Differential Expression Analysis
Find genes that are significantly differentially expressed between classes of samples.
Step 1: PreprocessDataset
Preprocess gene expression data
to remove platform noise and genes that have little variation.
Considerations
- PreprocessDataset can preprocess the data in one or more ways (in this order):
- Set threshold and ceiling values. Any value lower/higher than the threshold/ceiling
value is reset to the threshold/ceiling value.
- Convert each expression value to the log base 2 of the value.
- Remove genes (rows) if a given number of its sample values are less than
a given threshold.
- Remove genes (rows) that do not have a minimum fold change or expression
variation.
- Discretize or normalize the data.
- ComparativeMarkerSelection expects non-log-transformed data. Some calculations, such as Fold Change, will produce incorrect results on log transformed data.
- If you did not generate the expression data,
check whether preprocessing steps have already been taken before
running the PreprocessDataset module.
Step 2: ComparativeMarkerSelection
ComparativeMarkerSelection computes differential gene expression.
For each gene, it uses a test statistic to calculate the
difference in gene expression between classes and then computes a p-value to estimate the
significance of the test statistic score.
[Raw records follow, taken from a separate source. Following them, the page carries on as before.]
-- ==== Sys2Proof/Proofs/ConfigAccess.lean ====
section
/-! PROOFS. The statements on the configuration access family (`43_config_access.md`). -/

namespace Sys2Proof.Proofs

open Sys2Proof Sys2Proof.Machine

/-- Settles O40: the reference device answers the one read with what register 0 holds. -/
theorem gettersReturnWhatTheDeviceHolds : Obligations.GettersReturnWhatTheDeviceHolds := by
  intro i s n hn hb hup
  obtain ⟨p, use, h⟩ := exists_reads hn
  rw [h.exec_of_up hb hup, h.use_eq hn]

/-- Settles O41: one lemma per answer of the one read; the waits are those of RDCFG and of each getter. -/
theorem gettersUseTheWordAsDelivered : Obligations.GettersUseTheWordAsDelivered := by
  intro i s u w n hn hb
  obtain ⟨p, use, h⟩ := exists_reads hn
  refine ⟨fun hr => ?_, fun hr => h.exec_of_fail hb hr, fun hr => ⟨?_, ?_⟩⟩
  · rw [h.exec_of_ok hb hr, h.use_eq hn]
  · rintro rfl
    exact reads_rdcfg.exec_of_silent hb hr
  · rintro f rfl
    exact (reads_getter f).exec_of_silent hb hr

/-- Settles O42: what is stored is the word read with the field replaced, and storing it changes the two bytes of
register 0. -/
theorem settersReplaceOneFieldOnTheDevice : Obligations.SettersReplaceOneFieldOnTheDevice := by
  intro f v s hv hb hup
  exact ⟨_, _, exec_setter_of_up hv hb hup, setWord_toNat hv _, Memory.reg_setReg_same _ 0 _,
    fun k h0 h1 => Memory.byte_setReg_other _ _ h0 h1⟩

/-- Settles O44: by the answer of the read, and after a word by that of the write. -/
theorem setterOutcomes : Obligations.SetterOutcomes := by
  intro f v s hv hb
  rw [exec_setter_of_legal hv hb]
  refine ⟨⟨_, rfl, ?_⟩, fun u hr => by rw [modifyField_of_fail hr], fun u hr => by rw [modifyField_of_silent hr],
    fun u u' r hr => ⟨setWord f v r, setWord_toNat hv r, ?_⟩⟩
  · obtain ⟨⟨fb, fp, fr, fi⟩, -, ft, -⟩ := takeTurn_frame s
    rcases memRead_cases 0 s with ⟨r, hr⟩ | hr | hr
    · obtain ⟨hbound, hin, hends⟩ := writeConfig_outcomes (modifyField_of_ok (f := f) (v := v) hr).symm
      refine ⟨hbound.trans (fb.trans hb), hin.trans fi, .inr (.inr ⟨r, setWord f v r, setWord_toNat hv r, ?_⟩)⟩
      simpa [ft, fr, fp] using hends
    · rw [modifyField_of_fail hr]
      exact ⟨fb.trans hb, fi, .inr (.inl ⟨congrArg (· ++ [_]) ft, rfl, fp⟩)⟩
    · rw [modifyField_of_silent hr]
      exact ⟨fb.trans hb, fi, .inl ⟨ft, fr, rfl⟩⟩
  · rw [modifyField_of_ok hr]
    exact ⟨fun hw => by rw [writeConfig_of_fail hw], fun hw => by rw [writeConfig_of_silent hw],
      fun hw => by rw [writeConfig_of_ok hw]⟩

/-- Settles O45: after the setter the device holds the word with the field replaced, and a getter answers its reading of
the word that the device holds. -/
theorem getterReadsBackTheSetValue : Obligations.GetterReadsBackTheSetValue := by
  intro f v s hv hb hup
  have hset := exec_setter_of_up hv hb hup
  refine ⟨_, _, hset, (reads_getter f).exec_of_up hb hup, ?_, fun g hg =>
    ⟨_, _, (reads_getter g).exec_of_up hb hup, (reads_getter g).exec_of_up hb hup, ?_⟩⟩
  · simp only [Memory.reg_setReg_same, fieldReading_setWord_same hv]
  · simp only [Memory.reg_setReg_same, fieldReading_setWord_other hg hv]

/-- Settles O39: all of these operations stand behind the gate. -/
theorem unboundBlockAnswersNotInitialized : Obligations.UnboundBlockAnswersNotInitialized := by
  intro i s hbus hinit hb
  obtain ⟨k, hk⟩ := exec_eq_gate hbus hinit
  rw [hk, gate_of_unbound hb]
  rfl

/-- Settles O43: the bounds are the largest legal operands of the setters. -/
theorem settersRejectBeforeTouchingTheBus : Obligations.SettersRejectBeforeTouchingTheBus := by
  intro v s hb
  exact ⟨fun h => ⟨exec_setter_of_illegal (f := .sd) h hb, exec_setter_of_illegal (f := .ie) h hb⟩,
    fun h => ⟨exec_setter_of_illegal (f := .pers) h hb, exec_setter_of_illegal (f := .gain) h hb⟩,
    fun h => exec_setter_of_illegal (f := .it) h hb⟩

end Sys2Proof.Proofs
end

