/-- An engine operation in progress: issuer, token, scope, descriptor, and the windows as they stood at issue (R77). -/
structure EngOp where
  kind   : OpKind
  st     : OpSt
  agent  : Agent
  tok    : TokIx
  scope  : ScopeCode
  desc   : BitVec 512
  apTile : Word
  apClus : Word
  apDie  : Word
  nc     : Bool := false
  fifo   : FReg := 0
  /-- for a schedule entry, nothing; for HACC, the first update to apply (R121) -/
  start  : Nat := 0
  /-- collective: the order number of this COLL on its group (R107) -/
  order  : Nat := 0
  /-- collective: P of its group; transformed copy: words consumed (R100, R107) -/
  num    : Nat := 0
  /-- transformed copy: words produced (R100) -/
  made   : Nat := 0
  /-- collective: ticks of waiting for the other ranks (R107) -/
  ticks  : Nat := 0
  /-- a timed send: the data read at issue (R316) -/
  data   : List Byte := []
  /-- its place in the order of issue (R89, R120) -/
  seq    : Nat := 0
  /-- a transformed copy: bytes that it has written, by location, as they were before: it never reads what it wrote (R275) -/
  own    : Tab Byte := []
  fault  : Option FaultInfo := none
  stopped : Bool := false
  frozen : Bool := false
  deriving DecidableEq, Repr

/-! ## Regions, elements, blocks -/

/-- An 80-bit value with its scale side-band (R158). -/
structure Val where
  w  : Lanes := 0
  sb : Byte := 0x7F
  deriving DecidableEq, Repr

/-- Who holds a FIFO's producer or consumer role (R116). -/
inductive Claim where
  | stream (a : Agent) (q : Nat)
  | gen (g : Nat)
  | merge (a : Agent) (t : Nat)
  | run
  deriving DecidableEq, Repr

/-- A region FIFO (R116): retained entries, then readable ones, then uncommitted ones (R243); entries reserved by rows
in flight (R163); the roles. -/
structure Fifo where
  entries   : List Val := []
  retained  : Nat := 0
  uncommitted : Nat := 0
  reserved  : Nat := 0
  producer  : Option Claim := none
  consumer  : Option Claim := none
  deriving DecidableEq, Repr

/-- An exact value m × 2^e, or a special, on its way into an accumulator or a float result. -/
inductive XNum where
  | fin (neg : Bool) (m : Nat) (e : Int)
  | inf (neg : Bool)
  | nan (neg : Bool)
  deriving DecidableEq, Repr

/-- A live carousel slot with its remaining lifetime in advancing cycles (R166). -/
structure CarSlot where
  v    : Val
  life : Nat
  deriving DecidableEq, Repr

/-- What a result in flight does when it completes (R188). -/
inductive Effect where
  /-- write a value to DST, carousel slots by physical number with LIFE (R166, R189) -/
  | write (dst : Nat) (phys life : Nat) (v : Val)
  /-- one float accumulation step (R184): the value V, FTZO -/
  | accFloat (k : Nat) (fresh : Bool) (v : XNum) (ftzo : Bool)
  /-- one integer accumulation step (R185): S, width L, SAT -/
  | accInt (k : Nat) (fresh : Bool) (s : Int) (l : Nat) (sat : BitVec 2)
  /-- tracker feed of AMAX and QNT (R220, R222): tracker, the two values, saturations and underflows to count -/
  | feed (trk : Nat) (v0 v1 : Half) (sat unf : Nat)
  /-- ANCH (R197): mode 0 word m, 1 shift, 2 all -/
  | anch (mode m : Nat) (v : Val)
  deriving DecidableEq, Repr

/-- A result in flight: remaining advancing cycles and its effect (R188). -/
structure InFlight where
  left : Nat
  eff  : Effect
  deriving DecidableEq, Repr

/-- One hairpin line: stages 0 to 15 and the input register (R167). -/
structure Hairpin where
  stages : Tab Val := []
  input  : Val := {}
  deriving DecidableEq, Repr

/-- The state of one element (R158). -/
structure Elem where
  acc    : Tab Half := []
  anchor : Tab Lanes := []
  asc    : Tab Byte := []
  o0     : Val := {}
  o1     : Val := {}
  car    : Tab CarSlot := []
  hair   : Tab Hairpin := []
  rsr    : Half := 1
  flight : List InFlight := []
  deriving DecidableEq, Repr

/-- Where a decode port stands before it reads a line (R141-R145): the tile step, the line, the position P of its first
element, the codes of a declared group that an earlier line has begun and not filled (code, format, scale; R148), and the
RSR stream (R170). -/
structure DecPos where
  step : Nat := 0
  line : Nat := 0
  pos  : Nat := 0
  part : List (Nat × Nat × Nat) := []
  rsr  : Half := 1
  deriving DecidableEq, Repr

/-- What a decode port makes of a lane word (R144, R148, R151): its value, the zero detector's mark, and what its conversion does when an
advancing cycle takes it: the flags, ROVF's increment, and where it leaves the RSR stream (R162, R170). -/
structure PortWord where
  v    : Val
  zero : Bool
  flg  : BitVec 5
  rovf : Nat
  rsr  : Half
  deriving DecidableEq, Repr

/-- A decoded lane word ready at a decode port: where the port stood before it read the line with the word's first code, and the word's index
among those that the port has made since. -/
structure ReadyWord where
  w    : PortWord
  src  : DecPos
  idx  : Nat
  deriving DecidableEq, Repr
Because testing tens of thousands of genes simultaneously
increases the possibility of mistakenly identifying a non-marker gene as a marker gene (a false positive),
ComparativeMarkerSelection corrects for multiple hypothesis testing by computing both false discovery
rates (FDR) and family-wise error rates (FWER).
Considerations
- If the data set includes at least 10 samples per class, use the default value of 1000 permutations
to ensure accurate p-values. If the data set includes fewer than 10 samples in any class, permuting the
samples cannot give an accurate p-value; specify 0 permutations to use asymptotic p-values
instead.
- If the data set includes more than two classes, use the phenotype test parameter
to analyze each class against all others (one-versus-all) or all class pairs
(all pairs).
Step 3: ComparativeMarkerSelectionViewer
Run the ComparativeMarkerSelectionViewer module to view the results.
The viewer displays the test statistic score, its p value, two FDR statistics and three FWER statistics for each gene.
Considerations
- Generally,
researchers identify marker genes based on FDR rather than the more conservative FWER.
- Often, marker genes are identified based on an FDR cutoff value of .05, which
indicates that a gene identified as a marker gene has a 1 in 20 (5%) chance of being a false positive.
Select Edit>Filter Features>Custom Filter to filter results
based on that criteria (or any other).
- Select File>Save Derived Dataset to create a GCT file that contains
a subset of the expression data.
Reference
Gould, J., Getz, G., Monti, S., Reich, M., and Mesirov, J.P. 2006.
Comparative gene marker selection suite. Bioinformatics 22(15):1924-1925.